Dalia is a DONA certified birth doula, Lamaze Certified Childbirth Educator, Certified Lactation Counselor, and DONA Approved birth doula trainer. She has a Master's degree in Public Health from UAB's School of Public Health with a focus on Maternal and Child Health. She is also a wife and the mother of four amazing grown children. Dalia devotes her time to improving birth because she believes that an empowering birth experience powerfully and positively impacts the goals birth-givers and parents set for themselves, ultimately making the world a better place for us all.

Contact me: Dalia Abrams

205-410-0479

"I love doing birth work because the journey of pregnancy, labor, birth and parenting has the power to TRANSFORM families, birth-givers, and the world we live in!!!"
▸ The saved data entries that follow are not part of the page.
/-- Entry 0 of a clamped table is entry 1 (R151). -/
theorem clampedTable_clamped (f : Nat → FiniteF64) {n : Nat} (h : 2 ≤ n) :
    (clampedTable f n).getD 0 0#64 = (clampedTable f n).getD 1 0#64 := by
  have h0 : 0 < n := by omega
  have h1 : 1 < n := by omega
  simp [clampedTable, List.getD, h0, h1]

/-- The free threshold is positive and finite (R7). -/
theorem hardware_firPassHz : fFinite Config.hardware.firPassHz = true ∧ fLt posZero Config.hardware.firPassHz = true := by
  have hp := freeFirPass.isLt
  have hpass : Config.hardware.firPassHz = fPack false (freeFirPass.val + 1) := rfl
  have hmag : fMag Config.hardware.firPassHz = freeFirPass.val + 1 := by rw [hpass, fMag_fPack _ (by omega)]
  have hneg : fNegBit Config.hardware.firPassHz = false := by rw [hpass, fNegBit_fPack _ (by omega)]
  have hfinite : fFinite Config.hardware.firPassHz = true := by
    simp only [fFinite, hmag, infMag, decide_eq_true_eq]
    omega
  refine ⟨hfinite, ?_⟩
  have hkey : fKey posZero < fKey Config.hardware.firPassHz := by
    rw [show fKey posZero = 0 by decide, fKey, hneg, hmag]
    simp only [Bool.false_eq_true, if_false]
    omega
  simp only [fLt, fIsNan_of_fFinite hfinite, hkey, decide_true, Bool.and_true]
  decide

theorem hardware_sizesOk : Config.hardware.sizesOk = true := by
  have hq := freeWtQ.isLt
  obtain ⟨hfinite, hpos⟩ := hardware_firPassHz
  have hwt : Config.hardware.wtLen = 4 * (freeWtQ.val + 1) := rfl
  have hht : Config.hardware.htLen = 4 * freeHtQ + 3 := rfl
  have hfir : Config.hardware.firLen = 2 * freeFirQ + 3 := rfl
  simp only [Config.sizesOk, hfinite, hpos, hwt, hht, hfir, Bool.and_true, Bool.and_eq_true, decide_eq_true_eq]
  omega

theorem hardware_romsOk : Config.hardware.romsOk = true := by
  have hq4 : Config.hardware.q4 = freeWtQ.val + 1 := by simp only [Config.q4, Config.hardware]; omega
  have hhalf : Config.hardware.half = 2 * (freeWtQ.val + 1) := by simp only [Config.half, Config.hardware]; omega
  have hng : Config.hardware.ng = 2 * freeHtQ + 2 := by
    simp only [Config.ng, Config.centreH, Config.hardware]
    omega
  have hwtD : ∃ f0 f1 f2 f3, Config.hardware.wtD = [freeTable f0 (freeWtQ.val + 1 + 1), freeTable f1 (freeWtQ.val + 1 + 1),
      freeTable f2 (freeWtQ.val + 1 + 1), freeTable f3 (2 * (freeWtQ.val + 1) + 1)] := ⟨_, _, _, _, rfl⟩
  have hwtH : ∃ f0 f1 f2 f3, Config.hardware.wtH = [freeTable f0 (freeWtQ.val + 1 + 1), freeTable f1 (freeWtQ.val + 1 + 1),
      clampedTable f2 (freeWtQ.val + 1 + 1), clampedTable f3 (2 * (freeWtQ.val + 1) + 1)] := ⟨_, _, _, _, rfl⟩
  have hhtG : Config.hardware.htG = freeTable freeHtG (2 * freeHtQ + 2) := rfl
  have hclamp2 : Config.hardware.romH 2 0 = Config.hardware.romH 2 1 := clampedTable_clamped _ (by omega)
  have hclamp3 : Config.hardware.romH 3 0 = Config.hardware.romH 3 1 := clampedTable_clamped _ (by omega)
  obtain ⟨_, _, _, _, hwtD⟩ := hwtD
  obtain ⟨_, _, _, _, hwtH⟩ := hwtH
  simp only [Config.romsOk, hwtD, hwtH, hhtG, hq4, hhalf, hng, hclamp2, hclamp3, beq_self_eq_true, List.map_cons,
    List.map_nil, List.all_cons, List.all_nil, freeTable_length, clampedTable_length, freeTable_finite,
    clampedTable_finite, Bool.and_true, decide_true]

theorem hardware_valid : Config.hardware.valid = true := by
  rw [Config.valid, hardware_sizesOk, hardware_romsOk, Bool.and_self]

/-- Settles O13: every part of the invariant holds at power-on, and the free values of the hardware are admitted. -/
theorem powerOnHasTheBlockInvariant : Obligations.PowerOnHasTheBlockInvariant :=
  ⟨fun _ h => (inv_iff_parts _).mpr (powerOn_invParts h), hardware_valid,
    (inv_iff_parts _).mpr (powerOn_invParts hardware_valid)⟩

/-- Settles O14: every register and line of power-on is the one R320 lists. -/
theorem powerOnClearsEveryFlagAndLine : Obligations.PowerOnClearsEveryFlagAndLine := by
  refine ⟨rfl, rfl, forall_stage.mpr ⟨rfl, rfl, rfl, rfl⟩, rfl, rfl, rfl, rfl, forall_chan.mpr ⟨⟨rfl, rfl⟩, rfl, rfl⟩,
    fun st c => ?_, forall_kind.mpr ⟨⟨rfl, rfl, rfl⟩, rfl, rfl, rfl⟩⟩
  cases st <;> cases c <;> exact ⟨rfl, rfl, rfl, rfl, rfl⟩

end Sys2Proof.Machine
end

section
/-! PROOFS. Binary64 arithmetic (`00_scope.md` R11): sums and products of finite values are one rounding of the exact value,
infinities and NaNs come out as IEEE says, and the comparisons and domain checks are conditions on exact values. -/

namespace Sys2Proof.Machine

open Sys2Proof

/-! ## Signed units -/

/-- The sign a sign bit stands for. -/
def sgn (s : Bool) : Int := if s then -1 else 1

@[simp] theorem sgn_mul_sgn (s : Bool) : sgn s * sgn s = 1 := by cases s <;> rfl

@[simp] theorem abs_sgn (s : Bool) : |sgn s| = 1 := by cases s <;> rfl

theorem fInt_eq_sgn (a : F64) : fInt a = sgn (fNegBit a) * magUnits (fMag a) := by
  rw [fInt, fUnits_eq, sgn]
  cases fNegBit a <;> simp

theorem fInt_fPack (s : Bool) {m : Nat} (h : m < 2 ^ 63) : fInt (fPack s m) = sgn s * magUnits m := by
  rw [fInt_eq_sgn, fMag_fPack _ h, fNegBit_fPack _ h]

theorem infMag_lt : infMag < 2 ^ 63 := by norm_num [infMag]

theorem roundMag_lt (n d : Nat) : roundMag n d < 2 ^ 63 := (roundMag_le n d).trans_lt infMag_lt

theorem roundMag_zero {d : Nat} (hd : 0 < d) : roundMag 0 d = 0 := by
  have h := roundMag_exact (m := 0) (by decide) hd
  rwa [magUnits_zero, Nat.zero_mul] at h

/-! ## One rounding (R11) -/

/-- Of all signed magnitudes the rounded one is nearest to `n / d`, and even where another is as near. -/
theorem roundMag_nearest_int (n : Nat) {d : Nat} (hd : 0 < d) (hfin : roundMag n d < infMag) (K : Int) (m : Nat)
    (hK : |K| = magUnits m) :
    |(magUnits (roundMag n d) : Int) * d - n| ≤ |K * d - n|
      ∧ (|(magUnits (roundMag n d) : Int) * d - n| = |K * d - n| →
        K = magUnits (roundMag n d) ∨ roundMag n d % 2 = 0) := by
  rcases le_or_gt 0 K with hpos | hneg
  · rw [abs_of_nonneg hpos] at hK
    rw [hK]
    obtain ⟨hle, heq⟩ := roundMag_nearest n hd hfin m
    exact ⟨hle, fun h => (heq h).imp (fun e => by rw [e]) id⟩
  · have hzero := (roundMag_nearest n hd hfin 0).1
    rw [magUnits_zero, Nat.cast_zero, zero_mul, zero_sub, abs_neg, Nat.abs_cast] at hzero
    have hKd : K * d < 0 := mul_neg_of_neg_of_pos hneg (by exact_mod_cast hd)
    have hfar : |K * d - n| = n - K * d := by rw [abs_of_nonpos (by omega)]; ring
    rw [hfar]
    exact ⟨by omega, fun h => by omega⟩

/-- The distance of a pattern's value from `± n / d` units. -/
theorem abs_fVal_sub (w : F64) {r : ℚ} {s : Bool} {n d : Nat} (hd : 0 < d) (hr : r * (d * 2 ^ 1074) = sgn s * n) :
    |fVal w - r| = ((|sgn s * fInt w * d - n| : Int) : ℚ) / (d * 2 ^ 1074) := by
  have hD : (0 : ℚ) < d * 2 ^ 1074 := by positivity
  have hss : (sgn s : ℚ) * sgn s = 1 := by exact_mod_cast sgn_mul_sgn s
  have habs : |(sgn s : ℚ)| = 1 := by exact_mod_cast abs_sgn s
  have hdiff : (fVal w - r) * (d * 2 ^ 1074) = sgn s * (sgn s * fInt w * d - n) := by
    rw [sub_mul, hr, fVal]
    have : (fInt w : ℚ) / 2 ^ 1074 * (d * 2 ^ 1074) = fInt w * d := by field_simp
    rw [this]
    linear_combination (-(fInt w : ℚ) * d) * hss
  rw [eq_div_iff hD.ne', ← abs_of_pos hD, ← abs_mul, hdiff, abs_mul, habs, one_mul]
  push_cast
  rfl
                                                                                                                                               -Dalia Abrams Why I Doula This (Dalia's Story)

Susan Petrus, M.A.

Executive Director of Business Operations

  • DONA Certified Birth Doula 

  • Lamaze Certified Childbirth Educator

Susan has a Masters in English from Auburn University and a Welding Diploma from Bessemer State Technical College. She is a DONA certified birth doula and a Lamaze Certified Childbirth Educator. She is the mother of two children and devotes her time to improving the health of each person who gives birth and works to ensure the best start for every infant. 

Contact me: Susan Petrus

205-222-0343

Our Story:

Dalia and Susan met in the summer of 2005 when Susan, pregnant with her second child, took a childbirth class with Dalia. The two reconnected in early, 2007 as they were walking the halls of the Alabama State House, advocating for passage of a bill to license Certified Professional Midwives (CPMs). As they worked together planning educational events for the Alabama Birth Coalition, they decided to create a support group for consumers seeking information about their birth options. These monthly "Birth Stories and More" meetings at the local YWCA created a space where people could ask questions about birth, hear other's birth stories, and most importantly meet other people who believed birth was an experience to prepare for, celebrate, and even enjoy.  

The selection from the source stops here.